HD video transcoding doesn’t depend that much on memory subsystem parameters. DDR3-2400 is a mere 3% faster than DDR3-1600, a difference of 266MHz in memory frequency translating into a 1% difference in performance. The performance benefits get even smaller after the memory clock rate goes above 2400 MHz.

Gaming Performance

Now, gaming performance is the most exciting part of our review because today’s 3D games need fast memory, so we expect that high-speed DDR3 SDRAM can show its best here.

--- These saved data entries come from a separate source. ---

/-- No select drives a kind code above 4 (R64). -/
theorem resolve_kind_le (m : RegMap) (v : VoltReg) (sel : BitVec 4) : (resolve m v sel).kind.toNat ≤ 4 := by
  by_cases h : sel.toNat ≤ 12
  · obtain ⟨r, rfl⟩ := exists_selectOf_eq h
    rw [resolve_selectOf]
    exact kindCode_le _
  · rw [resolve_reserved m v (not_le.mp h)]
    exact Nat.zero_le 4

/-- The select of the register a query reads is the one R63 gives. -/
theorem selectOf_qreg (v : VoltReg) (q : Query) : selectOf (qreg v q) = expectedSelect v q := by
  cases q with
  | volt => cases v <;> rfl
  | status | soc | curr => rfl

/-! ### The scaled value -/

/-- Bit 16 is the sign of a 17-bit numerator (R66). -/
theorem sint17_eq (n : BitVec 17) : sint17 n = if n.getLsbD 16 then (n.toNat : Int) - 131072 else n.toNat := by
  rw [sint17, BitVec.toInt_eq_msb_cond, BitVec.msb_eq_getLsbD_last]
  rfl

/-- Zero-extended to 17 bits a word keeps its unsigned number: the numerator of SOC and VOLT. -/
theorem sint17_zeroExtend (w : RawWord) : sint17 (w.zeroExtend 17) = w.toNat := by
  have hw := w.isLt
  rw [sint17, BitVec.zeroExtend, BitVec.toInt_setWidth]
  rw [Int.bmod_eq_of_le] <;> omega

/-- Sign-extended to 17 bits a word keeps its signed number: the numerator of CURR. -/
theorem sint17_signExtend (w : RawWord) : sint17 (w.signExtend 17) = sint w :=
  BitVec.toInt_signExtend_of_le (by decide)

/-- `VAL` of SOC (R66, R101). -/
theorem decodeMux_soc_val (w : RawWord) : (decodeMux .soc w).val = some (mkRat w.toNat 256) := by
  rw [← sint17_zeroExtend]
  rfl

/-- `VAL` of VOLT (R66, R102). -/
theorem decodeMux_volt_val (w : RawWord) : (decodeMux .volt w).val = some (mkRat w.toNat 800) := by
  rw [← sint17_zeroExtend]
  rfl

/-- `VAL` of CURR (R66, R103). -/
theorem decodeMux_curr_val (w : RawWord) : (decodeMux .curr w).val = some (mkRat (sint w) 6400) := by
  rw [← sint17_signExtend]
  rfl

/-! ### The operations in the terms of the rules -/

/-- DECODE of any register drives its select and the two bytes and observes every output (R73, R82, R105). -/
theorem decodesAs_resolve (r : Register) :
    DecodesAs (Instr.resolve r) (selectOf r) (fun m => m.addr r) (fun v => expectedKind v r) := by
  intro s b0 b1
  rw [exec_resolve, resolveOp_some, decodeBlock_selectOf]

/-- The KIND operation of any kind hands over the outputs R105 gives its code on the present bytes. -/
theorem exec_kind_eq (k : Kind) (s : State) :
    exec (Instr.kind k) s = .next { s with
      results := s.results ++ [.datapath (kindCode k) (expectedDecode (kindCode k) s.rx0 s.rx1)] } := by
  rw [exec_kind, kindOp_eq, decodeMux_eq_expectedDecode]

end Sys2Proof.Machine
end

section
/-! The statements of spec/30_encoding.md, settled. -/

namespace Sys2Proof.Machine

/-- Settles O1: one direction by the instruction's row, the other by inversion of the three tables. -/
theorem decodeEncodeAgree : Obligations.DecodeEncodeAgree :=
  ⟨decode_encode, fun _ _ => encode_of_decode_ok⟩

/-- Settles O2: a command that decodes is an instruction's, whose code fits its port; a code that fits is in its port's
table. -/
theorem decodableCommands : Obligations.DecodableCommands := by
  intro c
  constructor
  · rintro ⟨i, hi⟩
    obtain rfl := encode_of_decode_ok hi
    obtain ⟨hcode, hops⟩ := Laws.SelectFits.all i
    cases hport : i.port <;> rw [hport] at hcode hops
    · exact .inl ⟨hport, hcode, by simpa [encode] using hops⟩
    · exact .inr (.inl ⟨hport, hcode, by simpa [encode] using hops⟩)
    · exact .inr (.inr ⟨hport, hcode, by simpa [encode] using hops⟩)
  · obtain ⟨port, code, ops⟩ := c
    rintro (⟨rfl, hcode, hops⟩ | ⟨rfl, hcode, rfl⟩ | ⟨rfl, hcode, rfl⟩)
    · obtain ⟨rx, rfl⟩ := exists_eq_rxBytes hops
      rw [decode_reg_rxBytes]
      exact exists_decodeReg hcode rx
    · rw [decode_qry_nil]
      obtain ⟨q, hq⟩ := exists_decodeQry hcode
      exact ⟨_, hq⟩
    · rw [decode_kind_nil]
      exact exists_decodeKind hcode

/-- Settles O9: an instruction completes or is refused, as it is well formed or not. -/
theorem execCompletesIffWellFormed : Obligations.ExecCompletesIffWellFormed := by
  intro i s
  obtain ⟨hwf, t, ht⟩ | ⟨hwf, r, hr⟩ := exec_outcome i s
  · simp [hwf, ht]
  · simp [hwf, hr]

/-- Settles O20: every select is a register's or reserved, and a query drives the select of the register it reads. -/
theorem reservedRegisterSelects : Obligations.ReservedRegisterSelects := by
  refine ⟨fun rx s => ⟨rfl, rfl, rfl⟩, fun s h => decodeBlock_reserved _ _ h _ _, fun s h => ?_, fun q s => ?_⟩
  · obtain ⟨r, hr⟩ := exists_selectOf_eq h
    rw [State.outputs, ← hr, decodeBlock_selectOf, expectedResolve]
  · obtain ⟨_, t, ht, _, _, _, hsel, _⟩ := queryOp_next q s
    exact ⟨t, exec_query q s ▸ ht, hsel ▸ selectOf_le _⟩

/-- Settles O21: the resolver's outputs on a register's select and on a reserved one; the reserved rows' own arms. -/
theorem kindCodes : Obligations.KindCodes := by
  refine ⟨fun m v r => ?_, fun m v sel h => ?_, resolve_kind_le, fun s => ⟨rfl, rfl, rfl⟩⟩
  · rw [resolve_eq_expectedResolve, expectedResolve]
  · rw [resolve_reserved m v h]

/-- Settles O25: the numerator of each kind, as an integer, is the word's number; a reserved select's kind is RAW. -/
theorem scaledValueIsExact : Obligations.ScaledValueIsExact := by
  refine ⟨sint17_eq, fun w => ⟨decodeMux_soc_val w, rfl, decodeMux_volt_val w, rfl, decodeMux_curr_val w, rfl⟩,
    fun w => ⟨rfl, rfl, rfl, rfl, rfl, rfl⟩, ?_, fun m v sel b0 b1 h => ?_⟩
  · rintro k w (rfl | rfl) <;> exact ⟨rfl, rfl⟩
  · rw [decodeBlock_reserved m v h]
    exact ⟨rfl, rfl⟩

/-- Settles O30: the lane's bit of the word, read out of the packing. -/
theorem flagLanes : Obligations.FlagLanes :=
  fun w _ hi => packFlags_getLsbD w hi

/-- Settles O3: the decoder on the written-out codes. -/
theorem specWordsDecode : Obligations.SpecWordsDecode := by
  unfold Obligations.SpecWordsDecode
  decide

/-- Settles O4: each register's row by its select, and the reserved codes by their numbers. -/
theorem registerSelectCodes : Obligations.RegisterSelectCodes :=
  ⟨registerOf_selectOf .status, registerOf_selectOf .reportedCapacity, registerOf_selectOf .reportedStateOfCharge,
    registerOf_selectOf .voltage, registerOf_selectOf .current, registerOf_selectOf .timeToEmpty,
    registerOf_selectOf .timeToFull, registerOf_selectOf .fullCapacity, registerOf_selectOf .coulombCount,
    registerOf_selectOf .packVoltage, registerOf_selectOf .packConfig, registerOf_selectOf .romId,
    registerOf_selectOf .senseResistor, (registerOf_eq_none_iff _).mpr (by decide),
    (registerOf_eq_none_iff _).mpr (by decide), (registerOf_eq_none_iff _).mpr (by decide)⟩

/-- Settles O5: the rows of the QRY table and their registers; a code of 2 bits is in the table. -/
theorem querySelectCodes : Obligations.QuerySelectCodes := by
  refine ⟨decode_encode_query .status, decode_encode_query .soc, decode_encode_query .volt, decode_encode_query .curr,
    fun v => ⟨rfl, rfl, rfl⟩, rfl, rfl, selectOf_qreg, fun code => ?_⟩
  rw [decode_qry_nil]
  have hcode := code.isLt
  exact exists_decodeQry (by rw [BitVec.toNat_setWidth]; omega)

/-- Settles O19: the DECODE form of each register's row. -/
theorem decodeFormObservesEveryOutput : Obligations.DecodeFormObservesEveryOutput :=
  ⟨decodesAs_resolve .status, decodesAs_resolve .reportedCapacity, decodesAs_resolve .reportedStateOfCharge,
    decodesAs_resolve .voltage, decodesAs_resolve .current, decodesAs_resolve .timeToEmpty,
    decodesAs_resolve .timeToFull, decodesAs_resolve .fullCapacity, decodesAs_resolve .coulombCount,
    decodesAs_resolve .packVoltage, decodesAs_resolve .packConfig, decodesAs_resolve .romId,
    decodesAs_resolve .senseResistor⟩

/-- Settles O24: the operation of each kind's row. -/
theorem kindOperations : Obligations.KindOperations :=
  fun s => ⟨exec_kind_eq .raw s, exec_kind_eq .status s, exec_kind_eq .soc s, exec_kind_eq .volt s,
    exec_kind_eq .curr s⟩

end Sys2Proof.Machine
end

section
/-! SUPPORT. The resolver's outputs on either side of the boundary (R80, R81), which query reads a register (R63), and
the RESOLVE operation in the terms of the rules (R82). -/

namespace Sys2Proof.Machine

/-! ### The two sides of the boundary -/

/-- Above 0x100 the upper device answers, and `BANK_UPPER` says so (R24, R80). -/
theorem resolve_above_boundary {a : RegAddress} (h : 0x100 < a.toNat) : resolveDev a = 0x0B ∧ bankUpper a = true :=
  ⟨(resolveDev_eq_upper_iff a).mpr h, decide_eq_true h⟩

/-- Up to and including 0x100 the lower device answers (R24, R80). -/
theorem resolve_upto_boundary {a : RegAddress} (h : a.toNat ≤ 0x100) : resolveDev a = 0x36 ∧ bankUpper a = false :=
  ⟨(resolveDev_eq_lower_iff a).mpr h, decide_eq_false (not_lt.mpr h)⟩

/-- Modulo 256 is the mask 0xFF: R81's two forms of the offset agree. -/
theorem resolveOff_setWidth (a : RegAddress) : (resolveOff a).setWidth 16 = a &&& 0xFF := by
  refine BitVec.eq_of_toNat_eq ?_
  have hmask : (a &&& 0xFF).toNat = a.toNat % 2 ^ 8 := Nat.and_two_pow_sub_one_eq_mod a.toNat 8
  rw [hmask, BitVec.toNat_setWidth, resolveOff_toNat]
  omega

/-! ### Which query reads a register -/

/-- No two queries read one register: the kind of the register gives the query back (R63, R64). -/
theorem qreg_inj (v : VoltReg) (q q' : Query) : qreg v q = qreg v q' ↔ q = q' := by
  refine ⟨fun h => ?_, congrArg (qreg v)⟩
  have hkind := congrArg (kindOf v) h
  rw [kindOf_qreg, kindOf_qreg] at hkind
  cases q <;> cases q' <;> simp at hkind ⊢

/-- A register of kind RAW is read by no query (R64). -/
theorem qreg_ne_of_kindOf_raw {v : VoltReg} {r : Register} (h : kindOf v r = .raw) (q : Query) : qreg v q ≠ r := by
  rintro rfl
  rw [kindOf_qreg] at h
  cases q <;> cases h

/-- Of the two voltage registers, the one `VOLT_REG` names is of kind VOLT and the other of kind RAW (R64). -/
theorem kindOf_voltReg (v w : VoltReg) : kindOf v w.register = if v = w then .volt else .raw := by
  cases v <;> cases w <;> rfl

/-- `KIND` of a voltage register is 3 under the `VOLT_REG` that names it, else 0 (R87, R93). -/
theorem expectedKind_voltReg (v w : VoltReg) : expectedKind v w.register = if v = w then 3 else 0 := by
  rw [← kindCode_kindOf, kindOf_voltReg, apply_ite kindCode, kindCode, kindCode]

/-- A voltage register is read by QUERY VOLT exactly when `VOLT_REG` names it, and by nothing else (R63). -/
theorem qreg_eq_voltReg_iff (v w : VoltReg) (q : Query) : qreg v q = w.register ↔ q = .volt ∧ v = w := by
  by_cases h : v = w
  · subst h
    exact (qreg_inj v q .volt).trans (and_iff_left rfl).symm
  · have hraw : kindOf v w.register = .raw := by rw [kindOf_voltReg, if_neg h]
    exact iff_of_false (qreg_ne_of_kindOf_raw hraw q) fun hq => h hq.2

On the other hand, it is the graphics subsystem that determines the performance of the entire platform in the majority of contemporary games. Therefore, we select the most CPU-dependent games and measure the frame rate in two test modes. For the first mode we use lower resolutions and disable full-screen antialiasing, so we could see if fast memory is actually required by gaming computers. This provides some insight into how platforms with different DDR3 SDRAM are going to behave in the nearest future when equipped with faster graphics cards. The second test mode refers to real-life settings: Full HD and maximum FSAA. In our opinion, these results are no less interesting as they demonstrate clearly the level of performance we can expect from contemporary platforms today.

When we use a low resolution, 3D shooters turn out to be highly sensitive to memory subsystem performance. The results suggest that adjusting the memory frequency alone can improve the frame rate by a third, as in the new Thief. The other games are less memory-sensitive, yet the average gap between the slow DDR3-1333 and the overclocker-friendly DDR3-2933 is as large as 20%. In other words, each 266MHz step up in frequency translates into a 2-3% increase in performance.

Well, this impressive scalability is largely due to our deliberately unloading the graphics subsystem. If we use the highest visual quality settings, we have a different picture:

Memory speed doesn’t affect the frame rate much now. The difference between the slow and fast memory configurations amounts to just a few percent. Thief is an exception, though. It shows that the clock rate of your DDR3 SDRAM is a performance-affecting factor even when you run your game at maximum visual quality settings. So if you're into gaming and want maximum performance, you shouldn't disregard your memory subsystem parameters altogether.

Conclusion

According to our tests, today’s Haswell-based platforms perform quite differently with different memory modules. We can’t say anymore that memory subsystem parameters don’t matter. By changing your DDR3 SDRAM parameters, you can actually ensure a performance boost of 20-30%!

Of course, not all applications are that memory-sensitive. Judging by our test results, you may want to choose high-speed DDR3 SDRAM in two cases: when you build a gaming computer or a home PC for image and HD video processing.

Frequency is more important than timings when it comes to top-end LGA1150 configurations. DDR3 SDRAM kits currently available don't differ much in their timings but vary greatly in terms of their specified clock rate. And indeed, it is the clock rate of DDR3 SDRAM that affects performance the most.

Today’s Haswell-based computers are optimized for high-speed DDR3 SDRAM. You will have no problems setting a memory frequency up to 2933 MHz. We'd recommend choosing the fastest kits available, yet they are too expensive, so we guess DDR3-2400 SDRAM is the most optimal choice right now in terms of price/performance ratio. It ensures much higher performance in comparison with DDR3-1600 while not being much more expensive. Moreover, our tests suggest that the higher memory clock rates have a smaller effect on performance although memory kits faster than 2400 MHz come at much higher prices.